§ **MATERIAL FOR THIS TASK**
theorem State.traceDev_kept {r s : State} (h : Kept r s) (a : Nat) (b : Nat) : Kept r (State.traceDev s a b) := by
  simp only [State.traceDev]
  repeat'
    first
    | with_reducible assumption | with_reducible apply State.traceDevAt_kept
    | with_reducible refine Kept.of_snd (by with_reducible assumption) ?_ | with_reducible refine Kept.of_fst (by with_reducible assumption) ?_
    | with_reducible refine Kept.of_trd (by with_reducible assumption) ?_ | with_reducible apply foldl_kept
    | simp only [Kept.upd_iff, Kept.updStart_iff] | intro _ _ _ | intro _ _ | split | (fail_if_no_progress dsimp only)

theorem State.traceCmd_kept {r s : State} (h : Kept r s) (a : Nat) (b : CmdTag) (c : Word) : Kept r (State.traceCmd s a b c) := by
  simp only [State.traceCmd]
  repeat'
    first
    | with_reducible assumption | with_reducible apply State.trigger_kept | with_reducible apply State.lossTrigger_kept
    | with_reducible apply State.ringWrite_kept | with_reducible apply State.when_kept
    | with_reducible refine Kept.of_snd (by with_reducible assumption) ?_ | with_reducible refine Kept.of_fst (by with_reducible assumption) ?_
    | with_reducible refine Kept.of_trd (by with_reducible assumption) ?_ | with_reducible apply foldl_kept
    | simp only [Kept.upd_iff, Kept.updStart_iff] | intro _ _ _ | intro _ _ | split | (fail_if_no_progress dsimp only)

theorem State.freezePoll_kept {r s : State} (h : Kept r s) : Kept r (State.freezePoll s) := by
  simp only [State.freezePoll]
  repeat'
    first
    | with_reducible assumption | with_reducible apply State.traceDevAt_kept
    | with_reducible refine Kept.of_snd (by with_reducible assumption) ?_ | with_reducible refine Kept.of_fst (by with_reducible assumption) ?_
    | with_reducible refine Kept.of_trd (by with_reducible assumption) ?_ | with_reducible apply foldl_kept
    | simp only [Kept.upd_iff, Kept.updStart_iff] | intro _ _ _ | intro _ _ | split | (fail_if_no_progress dsimp only)

theorem State.freeze_kept {r s : State} (h : Kept r s) (a : Nat) : Kept r (State.freeze s a) := by
  simp only [State.freeze]
  repeat'
    first
    | with_reducible assumption | with_reducible apply State.freezePoll_kept | with_reducible apply State.freezeCore_kept
    | with_reducible refine Kept.of_snd (by with_reducible assumption) ?_ | with_reducible refine Kept.of_fst (by with_reducible assumption) ?_
    | with_reducible refine Kept.of_trd (by with_reducible assumption) ?_ | with_reducible apply foldl_kept
    | simp only [Kept.upd_iff, Kept.updStart_iff] | intro _ _ _ | intro _ _ | split | (fail_if_no_progress dsimp only)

§ **EXERCISE**
Reproduce, word for word and in full, only the lines above that start at the line with "with_reducible apply State.lossTrigger_kept" and run through the line with "simp only [State.freezePoll]", both ends included.

§ **TASK ANSWER**
    | with_reducible assumption | with_reducible apply State.trigger_kept | with_reducible apply State.lossTrigger_kept
    | with_reducible apply State.ringWrite_kept | with_reducible apply State.when_kept
    | with_reducible refine Kept.of_snd (by with_reducible assumption) ?_ | with_reducible refine Kept.of_fst (by with_reducible assumption) ?_
    | with_reducible refine Kept.of_trd (by with_reducible assumption) ?_ | with_reducible apply foldl_kept
    | simp only [Kept.upd_iff, Kept.updStart_iff] | intro _ _ _ | intro _ _ | split | (fail_if_no_progress dsimp only)

theorem State.freezePoll_kept {r s : State} (h : Kept r s) : Kept r (State.freezePoll s) := by
  simp only [State.freezePoll]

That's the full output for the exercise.